# [Action item]
Your answer should consist of each line from the data below that contains "encodings".

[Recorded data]

/-- The bytes of the other instructions are fetched after the step: `rip` stands at them, and no agent wrote them. -/
theorem Remaining.fetches_next (r : Vec) : Fetches (s.complete i r).envAdvance p.bytes := by
  intro k hk
  have hlen : (Program.bytes p).length = (p.map fun c => c.1.ilen).sum :=
    Program.bytes_length p fun c hc => (h.encodings c (List.mem_cons_of_mem _ hc)).2
  have hnext := h.nextIp_eq
  have hend := h.ends_cons
  have hbits := s.textEnd.isLt
  have hbase := h.base
  rw [← State.ip_eq_rip h.inv.ip] at hbase
  have hip : (s.complete i r).ip = s.nextIp i.ilen :=
    State.ip_eq_rip fun hm => by
      have := h.space hm
      rw [State.complete_rip]
      omega
  have hoff : ((s.complete i r).ip + BitVec.ofNat 64 k).toNat = s.ip.toNat + i.ilen + k := by
    rw [hip, ← hnext]
    exact toNat_add_ofNat (by omega)
  calc (s.complete i r).envAdvance.fetchByte k
      = (s.complete i r).fetchByte k :=
        State.fetchByte_envAdvance h.unwritten h.inv.mem (by rw [hoff, State.complete_textBase]; omega)
          (by rw [hoff, State.complete_textEnd]; omega)
    _ = s.fetchByte (i.ilen + k) := State.fetchByte_complete (by omega) hip
    _ = .next (Program.bytes p)[k] := h.length_eq ▸ h.fetches_append.right hk

/-- The first instruction's step completes and leaves the rest of the program. -/
theorem Remaining.step_next : ∃ t, step s = .next t ∧ Remaining p t := by
  obtain ⟨r, hstep⟩ := h.step_eq
  have hrip : (s.complete i r).envAdvance.rip.toNat = s.ip.toNat + i.ilen := h.nextIp_eq
  refine ⟨_, hstep, ?_⟩
  exact {
    inv := stepKeepsInvariant _ _ h.inv hstep
    mode := h.mode
    avx := h.avx
    noTs := h.noTs
    quiet := h.quiet
    encodings := fun c hc => h.encodings c (List.mem_cons_of_mem _ hc)
    fetched := h.fetches_next r
    base := by
      rw [hrip, State.ip_eq_rip h.inv.ip]
      exact Nat.le_add_right_of_le h.base
    ends := hrip ▸ h.ends_cons
    space := h.space
    unwritten := h.unwritten.envAdvance
    mem := h.mem.2.afterOthers ..
    operands := h.operands.2.afterOthers .. }

/-- The first instruction is not at `END`: it has at least 5 bytes (R74). -/
theorem Remaining.rip_ne_end : s.rip ≠ s.textEnd := by
  intro heq
  have hend := h.ends_cons
  rw [State.ip_eq_rip h.inv.ip, heq] at hend
  have hmin := (Instr.ilen_bounds i).1
  omega

end

/-- What is left of a program is run to the end, one step for each instruction. -/
theorem Remaining.runEnds {p : Program} {s : State} (h : Remaining p s) : ∃ t, RunEnds p.length s t := by
  induction p generalizing s with
  | nil => exact ⟨s, rfl, (BitVec.eq_of_toNat_eq h.ends).symm⟩
  | cons c p ih =>
    obtain ⟨u, hstep, hrest⟩ := h.step_next
    obtain ⟨t, hrun⟩ := ih hrest
    exact ⟨t, h.rip_ne_end, u, hstep, hrun⟩

/-- Settles O55, by induction on the program: at the launch all of it is left. -/
theorem programRunsToEnd : Obligations.ProgramRunsToEnd := by
  intro p s hinv hlaunched hread
  obtain ⟨t, hrun⟩ := (hlaunched.remaining hinv hread).runEnds
  exact ⟨t, hlaunched.start, hrun⟩

end Sys2Proof.Machine
end

section
/-! SUPPORT. What ends a step before its fetch (spec 60_exceptions.md R124, 20_memory.md R52), the segment limit check of
`Mode32` (20_memory.md R41), canonical memories (20_memory.md R35), and the selector's mapping (40_vpermilps.md R85). -/

namespace Sys2Proof.Machine

/-! ### The launch premises (R52, R124) -/

/-- A premise that fails refuses the run before anything is fetched. -/
theorem step_of_premises_refused {s : State} {r : Refusal} (h : premises s = .refused r) : step s = .refused r := by
  rw [step, h, Out.andThen_refused]

/-- Settles O41: the debug premise stands before every other, and `TF` is bit 8. -/
theorem debugIsRefused : Obligations.DebugIsRefused := by
  intro s h
  have hdebug : (s.breakpointArmed || s.tf) = true := by simpa [State.tf] using h
  exact step_of_premises_refused (by rw [premises, if_pos hdebug])

theorem premises_of_textWritten {s : State} (hq : LQuiet s) (h : ¬ TextUnwritten s) :
    premises s = .refused .textWritten := by
  obtain ⟨hbreak, htf⟩ := hq
  have htext : s.textWritten = true := by simpa [TextUnwritten] using h
  simp [premises, hbreak, htf, htext]

/-- Settles O42: the address written is one of the text's bytes. -/
theorem textWriteIsRefused : Obligations.TextWriteIsRefused := by
  intro s batch w k hquiet hbatch hw hk ht
  have hwritten : ¬ TextUnwritten s := fun hu =>
    textUnwritten_iff.mp hu batch hbatch w hw (State.mem_textPhys.mpr ⟨k, hk, ht⟩)
  exact step_of_premises_refused (premises_of_textWritten hquiet hwritten)

/-! ### The segment check (R41) -/

/-- The `n` offsets from `a` on are all below `b` when the last one is. -/
theorem offsets_lt_iff {a n b : Nat} (hn : 0 < n) : (∀ k < n, a + k < b) ↔ a + n ≤ b := by
  refine ⟨fun h => ?_, fun h k hk => by omega⟩
  have hlast := h (n - 1) (by omega)
  omega

theorem State.segCheck_iff (s : State) (g : Seg) (ea : Addr) {n : Nat} (hn : 0 < n) :
    s.segCheck g ea n = true ↔ (s.segReg g).usable = true ∧ (s.segReg g).readable = true ∧
      ∀ k < n, ea.toNat + k < 2 ^ 32 ∧ ea.toNat + k ≤ (s.segReg g).limit.toNat := by
  simp only [State.segCheck, Bool.and_eq_true, decide_eq_true_eq, and_assoc, ← offsets_lt_iff hn, Nat.lt_add_one_iff,
    forall₂_and]

theorem State.checkAddress_of_segCheck {s : State} {g : Seg} {ea : Addr} {n : Nat} (hm : s.mode ≠ .mode64)
    (h : s.segCheck g ea n = false) : s.checkAddress g ea n = .fault (segFault g) := by
  rw [State.checkAddress, if_neg hm, if_neg (by simp [h]), raise_eq]

/-- Settles O37: the last byte decides the segment check, and a failed check ends the read. -/
theorem segmentCheckFault : Obligations.SegmentCheckFault := by
  refine ⟨fun s g ea n => s.segCheck_iff g ea, fun i m s hready hrm hmode hseg => ?_⟩
  rw [exec_eq_readMemory hready hrm, State.readMemory, State.checkAddress_of_segCheck (by simp [hmode]) hseg]
  rfl

/-! ### Canonical memories (R35) -/

theorem Memory.pairwise_of_wf {m : Memory} (h : m.wf) : m.Pairwise (InvImage (· < ·) Prod.fst) :=
  (List.pairwise_map (f := Prod.fst)).mp h.1

/-- A canonical memory lists exactly the bytes that differ from what an unlisted address reads as. -/
theorem Memory.mem_iff_read {m : Memory} (h : m.wf) {a : Nat} {w : Byte} :
    (a, w) ∈ m ↔ w ≠ Memory.unlisted ∧ m.read a = w := by
  induction m with
  | nil => simp [Memory.read, eq_comm]
  | cons c m ih =>
    obtain ⟨b, u⟩ := c
    obtain ⟨hlt, hu, hm⟩ := Memory.wf_cons.mp h
    rw [List.mem_cons, ih hm, Memory.read]
    by_cases hb : b = a
    · subst hb
      rw [if_pos rfl, Memory.read_of_below hlt]
      simp only [Prod.mk.injEq, true_and]
      constructor
      · rintro (rfl | ⟨hw, rfl⟩)
        · exact ⟨hu, rfl⟩
        · exact absurd rfl hw
      · exact fun ⟨_, he⟩ => .inl he.symm
    · simp [hb, Ne.symm hb]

# [Your response]
    Program.bytes_length p fun c hc => (h.encodings c (List.mem_cons_of_mem _ hc)).2
    encodings := fun c hc => h.encodings c (List.mem_cons_of_mem _ hc)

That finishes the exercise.